私達は、マーケットバスケット方式を採用したトータルダイエットスタディーにより一般的
な日本人(性別の区別が無い全年齢層)における各種有害物質の摂取量を 40 年ほどの期間にわ
たって推定しており、ヒ素についても、総ヒ素と無機ヒ素摂取量を推定しています。
4.摂取量推定のための分析法開発
摂取量の推定値の質をより高いものにするには、その算出に用いられる分析値(データ)の
質も高くなければなりません。そのためには、摂取量推定の目的に合致した分析法が必要にな
ります。

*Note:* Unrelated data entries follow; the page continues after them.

-- ==== Sys2Proof/Laws/KeepsGate.lean ====
section
/-! SUPPORT. The operations of the Link Interface and the Traffic Gate carry soundness over and do not turn the clock
    back. -/

set_option linter.unreachableTactic false
set_option linter.unusedTactic false

namespace Sys2Proof.Laws
open Sys2Proof.Machine

variable {due : Nat}

theorem setXp_keeps {c0 c : Ctl} {row col : Nat} {x : Xp} (h : Keeps due c0 c) : Keeps due c0 (setXp row col x c) := by
  unfold setXp
  repeat' (with_reducible first
    | exact h | apply onMatrix_same | rfl)
  all_goals rfl

theorem setPathRec_keeps {c0 c : Ctl} {p : Path} (h : Keeps due c0 c) : Keeps due c0 (setPathRec p c) := by
  unfold setPathRec
  repeat' (with_reducible first
    | exact h | apply onMatrix_same | rfl | split)
  all_goals rfl

/-- An answer takes one of the places due. -/
theorem answerOps_keeps {c0 c : Ctl} {dest tag verb : Nat} {payload : List Byte} (h : Keeps (due + 1) c0 c) :
    Keeps due c0 (answerOps dest tag verb payload c) :=
  onLink_keeps (fun _ k => ⟨k.1, k.2, k.3, k.4, k.5, by
    have h6 := k.6; have h7 := k.7
    simp only [List.length_append, List.length_singleton]; omega, by have h7 := k.7; simp only; omega⟩) h

theorem answerDone_keeps {c0 c : Ctl} {dest tag verb : Nat} {result : List Byte} (h : Keeps (due + 1) c0 c) : Keeps due c0
    (answerDone dest tag verb result c) := by
  unfold answerDone
  repeat' (with_reducible first
    | exact h | apply answerOps_keeps)

theorem answerAccepted_keeps {c0 c : Ctl} {dest tag verb : Nat} (h : Keeps (due + 1) c0 c) : Keeps due c0 (answerAccepted dest tag
    verb c) := by
  unfold answerAccepted
  repeat' (with_reducible first
    | exact h | apply answerOps_keeps)

theorem answerRefused_keeps {c0 c : Ctl} {dest tag verb code : Nat} {detail : List Byte} (h : Keeps (due + 1) c0 c) : Keeps due c0
    (answerRefused dest tag verb code detail c) := by
  unfold answerRefused
  repeat' (with_reducible first
    | exact h | apply answerOps_keeps)

theorem releasePlace_keeps {c0 c : Ctl} (h : Keeps (due + 1) c0 c) : Keeps due c0 (releasePlace c) :=
  pushOnce_keeps (onLink_keeps (fun _ k => ⟨k.1, k.2, k.3, k.4, k.5, by have h6 := k.6; simp only; omega, by
    have h7 := k.7; simp only; omega⟩) h)

/-- A frame is taken, and reserves a place. -/
theorem reserve_keeps {c0 c : Ctl} (hr : opsRoom c.link = true) (h : Keeps due c0 c) :
    Keeps (due + 1) c0 (c.onLink (fun k => { k with reserved := k.reserved + 1 })) :=
  onLink_keeps (fun _ k => ⟨k.1, k.2, k.3, k.4, k.5, by
    have hr := of_decide_eq_true hr; unfold Config.opsPlaces at hr; simp only; omega, by
    have h7 := k.7; simp only; omega⟩) h

theorem forwardStray_keeps {c0 c : Ctl} {a : Answer} (h : Keeps due c0 c) : Keeps due c0 (forwardStray a c) := by
  unfold forwardStray
  split
  · rename_i hr
    exact onLink_keeps (fun _ k => ⟨k.1, k.2, k.3, k.4, k.5, by
      have hr := of_decide_eq_true hr; unfold Config.opsPlaces at hr
      simp only [List.length_append, List.length_singleton]; omega, k.7⟩) h
  · exact h

/-- The operations transmitter's choice marks the record it sends and changes no length. -/
theorem opsChoose_keeps {c0 c : Ctl} (h : Keeps due c0 c) : Keeps due c0 (opsChoose c) := by
  unfold opsChoose
  split
  · exact h
  · split
    · exact h.same
    · split
      · exact h.same
      · split
        · rename_i r rs hr
          exact h.relink (fun _ k => ⟨k.1, k.2, k.3, k.4, by have h5 := k.5; rw [hr] at h5; exact h5, k.6, k.7⟩)
        · exact h

theorem opsSent_keeps {c0 c : Ctl} (h : Keeps due c0 c) : Keeps due c0 (opsSent c) := by
  unfold opsSent
  split
  · exact pushOnce_keeps (onLink_keeps (fun _ k => ⟨k.1, k.2, k.3, k.4, k.5, by
      have h6 := k.6; simp only [List.length_drop]; omega, k.7⟩) h)
  · exact onLink_keeps (fun _ k => ⟨k.1, k.2, k.3, k.4, Nat.le_trans (length_dropFirst_le _ _) k.5, k.6, k.7⟩) h
  · exact onLink_same h
  · exact h

theorem stationHeard_keeps {c0 c : Ctl} {addr : Nat} (h : Keeps due c0 c) : Keeps due c0 (stationHeard addr c) :=
  h.same

theorem stationSilent_keeps {c0 c : Ctl} {addr : Nat} (h : Keeps due c0 c) : Keeps due c0 (stationSilent addr c) := by
  unfold stationSilent
  repeat' (with_reducible first
    | exact h | apply raise_keeps | apply onLink_same | rfl | split)
  all_goals rfl

theorem ofWork_keeps {c0 c : Ctl} {o : Origin} {f : Ctx → Ctx} (h : Keeps due c0 c) : Keeps due c0 (ofWork o f c) := by
  unfold ofWork
  repeat' (with_reducible first
    | exact h | apply onCu_keeps | split)

theorem jobLeft_keeps {c0 c : Ctl} {f : PFrame} (h : Keeps due c0 c) : Keeps due c0 (jobLeft f c) := by
  unfold jobLeft
  repeat' (with_reducible first
    | exact h | apply onAerial_keeps | split)

theorem noteLeft_keeps {c0 c : Ctl} {q : Queued} (h : Keeps due c0 c) : Keeps due c0 (noteLeft q c) := by
  unfold noteLeft
  repeat' (with_reducible first
    | exact h | apply jobLeft_keeps | apply ofWork_keeps | apply onGate_same | split)
  · exact onMatrix_slots h id (slots_tmod _ _)
  all_goals rfl

theorem portHead_mem {k : Link} {q : Queued} (h : portHead k = some q) : q ∈ k.plantQueue := by
  unfold portHead at h
  split at h
  · rename_i hq; cases h; exact List.mem_of_find?_eq_some hq
  · split at h
    · rename_i hq; cases h; exact List.mem_of_find?_eq_some hq
    · exact List.mem_of_head? h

摂取量推定では、多様な食品(群)に含まれる各種有害物質を見逃すことがないよう
に、より低い濃度まで分析することが求められます。摂取量推定の目的において使用される分
析法には、どのような食品に適用が可能で、どの程度低い濃度まで分析可能かの証明が必要と
なります。この証明のためには、分析法の性能評価が不可欠です。
私達は、ヒ素の摂取量を推定するために、TD 試料中のヒ素を分析するための方法を開発して
きました。また併せて、開発した分析法の性能を評価するために使用する試料(性能評価用試
料)も開発しました。現在までに、マイクロ波分解抽出後に誘導結合プラズマ質量分析計
(ICP-MS)により測定・定量する総ヒ素分析法、また希硝酸抽出後にイオンペア逆相クロマト
グラフィーにより分離し ICP-MS により測定・定量する無機ヒ素分析法を開発し、それら分析
法の性能を評価しています。性能を評価し、摂取量推定の目的において使用が妥当と判断した
これら総ヒ素および無機ヒ素分析法を用いて、全国約 10 地域で調製した TD 試料を分析し、摂
取量を推定しています。
5.最後に
本講演では、私たちが40年近くにわたり実施しているトータルダイエットスタディーを例
に、摂取量推定の目的やそれに用いられる手法、またヒ素については、分析法の開発と性能評
価を通じて得た結果についてご紹介させていただきます。ヒ素分析の今後の課題等についても、
情報を共有できればと考えています。